What is needed:
Only one stretch of the data below should be repeated: the lines from the line containing "theorem State.core_setCore_same (s" through the line containing "theorem State.eth_setEth_same (s", inclusive, exactly as they are.

Data for this task:
-- ==== Sys2Proof/Laws/State.lean ====
section
/-!
SUPPORT. The updates of the state, one lemma per field: what `setReg`, `setCore` and the other record updates of
Machine/Ops.lean leave as it was; and what is read after each of them.
-/

namespace Sys2Proof.Machine

/-! ### Bits and registers -/

theorem getLsbD_oneBit {i j : Nat} (hi : i < 32) : (oneBit i).getLsbD j = decide (j = i) := by
  unfold oneBit
  have : BitVec.ofNat 32 (2 ^ i) = BitVec.twoPow 32 i := by
    apply BitVec.eq_of_toNat_eq
    simp [BitVec.toNat_twoPow]
  rw [this, BitVec.getLsbD_twoPow]
  by_cases h : j = i
  · subst h; simp [hi]
  · have h' : ¬ i = j := fun x => h x.symm
    simp [h, h']

theorem wbit_eq (w : Word) (i : Nat) : wbit w i = w.getLsbD i := by
  unfold wbit nbit BitVec.getLsbD
  rw [Nat.testBit, Nat.shiftRight_eq_div_pow, Nat.one_and_eq_mod_two]
  rcases Nat.mod_two_eq_zero_or_one (w.toNat / 2 ^ i) with h | h <;> simp [h]

@[simp] theorem State.reg_setReg_same (s : State) (r : Reg) (w : Word) : (s.setReg r w).reg r = w :=
  mget_mset_same ..

theorem State.reg_setReg_other (s : State) {r q : Reg} (w : Word) (h : r.addr ≠ q.addr) :
    (s.setReg r w).reg q = s.reg q :=
  mget_mset_default _ _ _ _ h

theorem State.reg_writeReg_same (s : State) (r : Reg) (w : Word) : (s.writeReg r w).reg r = r.written (s.reg r) w :=
  s.reg_setReg_same r _

theorem State.reg_writeReg_other (s : State) {r q : Reg} (w : Word) (h : r.addr ≠ q.addr) :
    (s.writeReg r w).reg q = s.reg q :=
  s.reg_setReg_other _ h

/-- A software write, bit by bit (R8): RW bits take the value, W1C bits written 1 clear, all others stay. -/
theorem Reg.getLsbD_written (r : Reg) (old w : Word) (i : Nat) :
    (r.written old w).getLsbD i
      = (((old.getLsbD i && !r.rw.getLsbD i) || (w.getLsbD i && r.rw.getLsbD i)) && !(w.getLsbD i && r.w1c.getLsbD i)) := by
  unfold Reg.written
  by_cases h : i < 32
  · simp [h]
  · have hw : ∀ x : Word, x.getLsbD i = false := fun x => BitVec.getLsbD_of_ge x i (by omega)
    simp [hw]

theorem State.bit_raise_same (s : State) (r : Reg) {i : Nat} (h : i < 32) : (s.raise r i).bit r i = true := by
  unfold State.bit State.raise
  rw [State.reg_setReg_same, wbit_eq]
  simp [getLsbD_oneBit h]

theorem State.bit_lower_same (s : State) (r : Reg) {i : Nat} (h : i < 32) : (s.lower r i).bit r i = false := by
  unfold State.bit State.lower
  rw [State.reg_setReg_same, wbit_eq]
  simp [getLsbD_oneBit h, h]

theorem State.bit_raise_other (s : State) (r : Reg) {i j : Nat} (hi : i < 32) (h : j ≠ i) :
    (s.raise r i).bit r j = s.bit r j := by
  unfold State.bit State.raise
  rw [State.reg_setReg_same, wbit_eq, wbit_eq]
  simp [getLsbD_oneBit hi, h]

theorem State.bit_lower_other (s : State) (r : Reg) {i j : Nat} (hi : i < 32) (h : j ≠ i) :
    (s.lower r i).bit r j = s.bit r j := by
  unfold State.bit State.lower
  rw [State.reg_setReg_same, wbit_eq, wbit_eq]
  by_cases hj : j < 32
  · rw [BitVec.getLsbD_and, BitVec.getLsbD_not, getLsbD_oneBit hi]
    simp [h, hj]
  · have hw : ∀ x : Word, x.getLsbD j = false := fun x => BitVec.getLsbD_of_ge x j (by omega)
    simp [hw]

theorem State.reg_raise_other (s : State) {r q : Reg} (i : Nat) (h : r.addr ≠ q.addr) : (s.raise r i).reg q = s.reg q :=
  s.reg_setReg_other _ h

theorem State.reg_lower_other (s : State) {r q : Reg} (i : Nat) (h : r.addr ≠ q.addr) : (s.lower r i).reg q = s.reg q :=
  s.reg_setReg_other _ h

theorem State.ctr_addCtr_same (s : State) (r : Reg) (n : Nat) : (s.addCtr r n).ctr r = s.ctr r + BitVec.ofNat 64 n :=
  mget_mset_same ..

theorem State.ctr_addCtr_other (s : State) {r q : Reg} (n : Nat) (h : r.addr ≠ q.addr) : (s.addCtr r n).ctr q = s.ctr q :=
  mget_mset_default _ _ _ _ h

/-! ### Records by index -/

@[simp] theorem State.core_setCore_same (s : State) (i : Nat) (k : Core) : (s.setCore i k).core i = k :=
  mget_mset_same ..

theorem State.core_setCore_other (s : State) {i j : Nat} (k : Core) (h : i ≠ j) : (s.setCore i k).core j = s.core j :=
  mget_mset_other _ _ _ h

@[simp] theorem State.ctx_setCtx_same (s : State) (i : Nat) (k : Ctx) : (s.setCtx i k).ctx i = k :=
  mget_mset_same ..

theorem State.ctx_setCtx_other (s : State) {i j : Nat} (k : Ctx) (h : i ≠ j) : (s.setCtx i k).ctx j = s.ctx j :=
  mget_mset_other _ _ _ h

@[simp] theorem State.shutter_setShutter_same (s : State) (i : Nat) (k : Shutter) : (s.setShutter i k).shutter i = k :=
  mget_mset_same ..

theorem State.shutter_setShutter_other (s : State) {i j : Nat} (k : Shutter) (h : i ≠ j) : (s.setShutter i k).shutter j = s.shutter j :=
  mget_mset_other _ _ _ h

@[simp] theorem State.job_setJob_same (s : State) (i : Nat) (k : Job) : (s.setJob i k).job i = k :=
  mget_mset_same ..

theorem State.job_setJob_other (s : State) {i j : Nat} (k : Job) (h : i ≠ j) : (s.setJob i k).job j = s.job j :=
  mget_mset_other _ _ _ h

@[simp] theorem State.group_setGroup_same (s : State) (i : Nat) (k : Group) : (s.setGroup i k).group i = k :=
  mget_mset_same ..

theorem State.group_setGroup_other (s : State) {i j : Nat} (k : Group) (h : i ≠ j) : (s.setGroup i k).group j = s.group j :=
  mget_mset_other _ _ _ h

@[simp] theorem State.link_setLink_same (s : State) (n l : Nat) (k : Link) : (s.setLink n l k).link n l = k :=
  mget_mset_same ..

theorem State.link_setLink_other (s : State) {n l n' l' : Nat} (k : Link) (h : lk n l ≠ lk n' l') :
    (s.setLink n l k).link n' l' = s.link n' l' :=
  mget_mset_other _ _ _ h

@[simp] theorem State.egr_setEgr_same (s : State) (n l : Nat) (k : Egress) : (s.setEgr n l k).egr n l = k :=
  mget_mset_same ..

theorem State.egr_setEgr_other (s : State) {n l n' l' : Nat} (k : Egress) (h : lk n l ≠ lk n' l') :
    (s.setEgr n l k).egr n' l' = s.egr n' l' :=
  mget_mset_other _ _ _ h

@[simp] theorem State.eth_setEth_same (s : State) (n l : Nat) (k : Eth) : (s.setEth n l k).eth n l = k :=
  mget_mset_same ..

theorem State.eth_setEth_other (s : State) {n l n' l' : Nat} (k : Eth) (h : lk n l ≠ lk n' l') :
    (s.setEth n l k).eth n' l' = s.eth n' l' :=
  mget_mset_other _ _ _ h

@[simp] theorem State.sem_setSem_same (s : State) (u i : Nat) (w : Word) : (s.setSem u i w).sem u i = w :=
  mget_mset_same ..

theorem State.sem_setSem_other (s : State) {u i u' i' : Nat} (w : Word) (h : 1024 * u + i ≠ 1024 * u' + i') :
    (s.setSem u i w).sem u' i' = s.sem u' i' :=
  mget_mset_other _ _ _ h

/-! ### One lemma per field per update -/

@[simp] theorem State.setReg_pending (s : State) (r : Reg) (w : Word) : (s.setReg r w).pending = s.pending := rfl
@[simp] theorem State.setReg_variant (s : State) (r : Reg) (w : Word) : (s.setReg r w).variant = s.variant := rfl
@[simp] theorem State.setReg_dev (s : State) (r : Reg) (w : Word) : (s.setReg r w).dev = s.dev := rfl
@[simp] theorem State.setReg_cnt (s : State) (r : Reg) (w : Word) : (s.setReg r w).cnt = s.cnt := rfl
@[simp] theorem State.setReg_latch (s : State) (r : Reg) (w : Word) : (s.setReg r w).latch = s.latch := rfl
@[simp] theorem State.setReg_busData (s : State) (r : Reg) (w : Word) : (s.setReg r w).busData = s.busData := rfl
@[simp] theorem State.setReg_dpa (s : State) (r : Reg) (w : Word) : (s.setReg r w).dpa = s.dpa := rfl
@[simp] theorem State.setReg_ls (s : State) (r : Reg) (w : Word) : (s.setReg r w).ls = s.ls := rfl
@[simp] theorem State.setReg_acc (s : State) (r : Reg) (w : Word) : (s.setReg r w).acc = s.acc := rfl
@[simp] theorem State.setReg_accFlags (s : State) (r : Reg) (w : Word) : (s.setReg r w).accFlags = s.accFlags := rfl
@[simp] theorem State.setReg_accBank1 (s : State) (r : Reg) (w : Word) : (s.setReg r w).accBank1 = s.accBank1 := rfl
@[simp] theorem State.setReg_sems (s : State) (r : Reg) (w : Word) : (s.setReg r w).sems = s.sems := rfl
@[simp] theorem State.setReg_ctxMem (s : State) (r : Reg) (w : Word) : (s.setReg r w).ctxMem = s.ctxMem := rfl
@[simp] theorem State.setReg_prog (s : State) (r : Reg) (w : Word) : (s.setReg r w).prog = s.prog := rfl
@[simp] theorem State.setReg_progValid (s : State) (r : Reg) (w : Word) : (s.setReg r w).progValid = s.progValid := rfl
@[simp] theorem State.setReg_bar2 (s : State) (r : Reg) (w : Word) : (s.setReg r w).bar2 = s.bar2 := rfl
@[simp] theorem State.setReg_mbx (s : State) (r : Reg) (w : Word) : (s.setReg r w).mbx = s.mbx := rfl
@[simp] theorem State.setReg_ue (s : State) (r : Reg) (w : Word) : (s.setReg r w).ue = s.ue := rfl
@[simp] theorem State.setReg_xbar (s : State) (r : Reg) (w : Word) : (s.setReg r w).xbar = s.xbar := rfl
@[simp] theorem State.setReg_links (s : State) (r : Reg) (w : Word) : (s.setReg r w).links = s.links := rfl
@[simp] theorem State.setReg_egress (s : State) (r : Reg) (w : Word) : (s.setReg r w).egress = s.egress := rfl
@[simp] theorem State.setReg_eths (s : State) (r : Reg) (w : Word) : (s.setReg r w).eths = s.eths := rfl
@[simp] theorem State.setReg_shpT (s : State) (r : Reg) (w : Word) : (s.setReg r w).shpT = s.shpT := rfl
@[simp] theorem State.setReg_circT (s : State) (r : Reg) (w : Word) : (s.setReg r w).circT = s.circT := rfl
@[simp] theorem State.setReg_polT (s : State) (r : Reg) (w : Word) : (s.setReg r w).polT = s.polT := rfl
@[simp] theorem State.setReg_ethDrop (s : State) (r : Reg) (w : Word) : (s.setReg r w).ethDrop = s.ethDrop := rfl
@[simp] theorem State.setReg_hist (s : State) (r : Reg) (w : Word) : (s.setReg r w).hist = s.hist := rfl
@[simp] theorem State.setReg_sampleN (s : State) (r : Reg) (w : Word) : (s.setReg r w).sampleN = s.sampleN := rfl
@[simp] theorem State.setReg_ring (s : State) (r : Reg) (w : Word) : (s.setReg r w).ring = s.ring := rfl
@[simp] theorem State.setReg_attach (s : State) (r : Reg) (w : Word) : (s.setReg r w).attach = s.attach := rfl
@[simp] theorem State.setReg_msgs (s : State) (r : Reg) (w : Word) : (s.setReg r w).msgs = s.msgs := rfl
@[simp] theorem State.setReg_msgSeq (s : State) (r : Reg) (w : Word) : (s.setReg r w).msgSeq = s.msgSeq := rfl
@[simp] theorem State.setReg_inbox (s : State) (r : Reg) (w : Word) : (s.setReg r w).inbox = s.inbox := rfl
@[simp] theorem State.setReg_commits (s : State) (r : Reg) (w : Word) : (s.setReg r w).commits = s.commits := rfl
@[simp] theorem State.setReg_trackers (s : State) (r : Reg) (w : Word) : (s.setReg r w).trackers = s.trackers := rfl
@[simp] theorem State.setReg_ctxs (s : State) (r : Reg) (w : Word) : (s.setReg r w).ctxs = s.ctxs := rfl
@[simp] theorem State.setReg_accepted (s : State) (r : Reg) (w : Word) : (s.setReg r w).accepted = s.accepted := rfl
@[simp] theorem State.setReg_rrEmit (s : State) (r : Reg) (w : Word) : (s.setReg r w).rrEmit = s.rrEmit := rfl
@[simp] theorem State.setReg_cores (s : State) (r : Reg) (w : Word) : (s.setReg r w).cores = s.cores := rfl
@[simp] theorem State.setReg_colls (s : State) (r : Reg) (w : Word) : (s.setReg r w).colls = s.colls := rfl
@[simp] theorem State.setReg_owed (s : State) (r : Reg) (w : Word) : (s.setReg r w).owed = s.owed := rfl
@[simp] theorem State.setReg_fetches (s : State) (r : Reg) (w : Word) : (s.setReg r w).fetches = s.fetches := rfl
@[simp] theorem State.setReg_wbs (s : State) (r : Reg) (w : Word) : (s.setReg r w).wbs = s.wbs := rfl
@[simp] theorem State.setReg_atu (s : State) (r : Reg) (w : Word) : (s.setReg r w).atu = s.atu := rfl
@[simp] theorem State.setReg_atuBusy (s : State) (r : Reg) (w : Word) : (s.setReg r w).atuBusy = s.atuBusy := rfl
@[simp] theorem State.setReg_poolUsed (s : State) (r : Reg) (w : Word) : (s.setReg r w).poolUsed = s.poolUsed := rfl
@[simp] theorem State.setReg_time (s : State) (r : Reg) (w : Word) : (s.setReg r w).time = s.time := rfl
@[simp] theorem State.setReg_shutters (s : State) (r : Reg) (w : Word) : (s.setReg r w).shutters = s.shutters := rfl
@[simp] theorem State.setReg_jobs (s : State) (r : Reg) (w : Word) : (s.setReg r w).jobs = s.jobs := rfl
@[simp] theorem State.setReg_active (s : State) (r : Reg) (w : Word) : (s.setReg r w).active = s.active := rfl
@[simp] theorem State.setReg_shadow (s : State) (r : Reg) (w : Word) : (s.setReg r w).shadow = s.shadow := rfl
@[simp] theorem State.setReg_dsp (s : State) (r : Reg) (w : Word) : (s.setReg r w).dsp = s.dsp := rfl
@[simp] theorem State.setReg_mgmt (s : State) (r : Reg) (w : Word) : (s.setReg r w).mgmt = s.mgmt := rfl
@[simp] theorem State.setReg_sec (s : State) (r : Reg) (w : Word) : (s.setReg r w).sec = s.sec := rfl
@[simp] theorem State.setReg_power (s : State) (r : Reg) (w : Word) : (s.setReg r w).power = s.power := rfl
@[simp] theorem State.setReg_i3c (s : State) (r : Reg) (w : Word) : (s.setReg r w).i3c = s.i3c := rfl
@[simp] theorem State.setReg_jtag (s : State) (r : Reg) (w : Word) : (s.setReg r w).jtag = s.jtag := rfl
@[simp] theorem State.setReg_pcie (s : State) (r : Reg) (w : Word) : (s.setReg r w).pcie = s.pcie := rfl
@[simp] theorem State.setReg_nextId (s : State) (r : Reg) (w : Word) : (s.setReg r w).nextId = s.nextId := rfl
@[simp] theorem State.setReg_freeCtr (s : State) (r : Reg) (w : Word) : (s.setReg r w).freeCtr = s.freeCtr := rfl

Your solution:
@[simp] theorem State.core_setCore_same (s : State) (i : Nat) (k : Core) : (s.setCore i k).core i = k :=
  mget_mset_same ..

theorem State.core_setCore_other (s : State) {i j : Nat} (k : Core) (h : i ≠ j) : (s.setCore i k).core j = s.core j :=
  mget_mset_other _ _ _ h

@[simp] theorem State.ctx_setCtx_same (s : State) (i : Nat) (k : Ctx) : (s.setCtx i k).ctx i = k :=
  mget_mset_same ..

theorem State.ctx_setCtx_other (s : State) {i j : Nat} (k : Ctx) (h : i ≠ j) : (s.setCtx i k).ctx j = s.ctx j :=
  mget_mset_other _ _ _ h

@[simp] theorem State.shutter_setShutter_same (s : State) (i : Nat) (k : Shutter) : (s.setShutter i k).shutter i = k :=
  mget_mset_same ..

theorem State.shutter_setShutter_other (s : State) {i j : Nat} (k : Shutter) (h : i ≠ j) : (s.setShutter i k).shutter j = s.shutter j :=
  mget_mset_other _ _ _ h

@[simp] theorem State.job_setJob_same (s : State) (i : Nat) (k : Job) : (s.setJob i k).job i = k :=
  mget_mset_same ..

theorem State.job_setJob_other (s : State) {i j : Nat} (k : Job) (h : i ≠ j) : (s.setJob i k).job j = s.job j :=
  mget_mset_other _ _ _ h

@[simp] theorem State.group_setGroup_same (s : State) (i : Nat) (k : Group) : (s.setGroup i k).group i = k :=
  mget_mset_same ..

theorem State.group_setGroup_other (s : State) {i j : Nat} (k : Group) (h : i ≠ j) : (s.setGroup i k).group j = s.group j :=
  mget_mset_other _ _ _ h

@[simp] theorem State.link_setLink_same (s : State) (n l : Nat) (k : Link) : (s.setLink n l k).link n l = k :=
  mget_mset_same ..

theorem State.link_setLink_other (s : State) {n l n' l' : Nat} (k : Link) (h : lk n l ≠ lk n' l') :
    (s.setLink n l k).link n' l' = s.link n' l' :=
  mget_mset_other _ _ _ h

@[simp] theorem State.egr_setEgr_same (s : State) (n l : Nat) (k : Egress) : (s.setEgr n l k).egr n l = k :=
  mget_mset_same ..

theorem State.egr_setEgr_other (s : State) {n l n' l' : Nat} (k : Egress) (h : lk n l ≠ lk n' l') :
    (s.setEgr n l k).egr n' l' = s.egr n' l' :=
  mget_mset_other _ _ _ h

@[simp] theorem State.eth_setEth_same (s : State) (n l : Nat) (k : Eth) : (s.setEth n l k).eth n l = k :=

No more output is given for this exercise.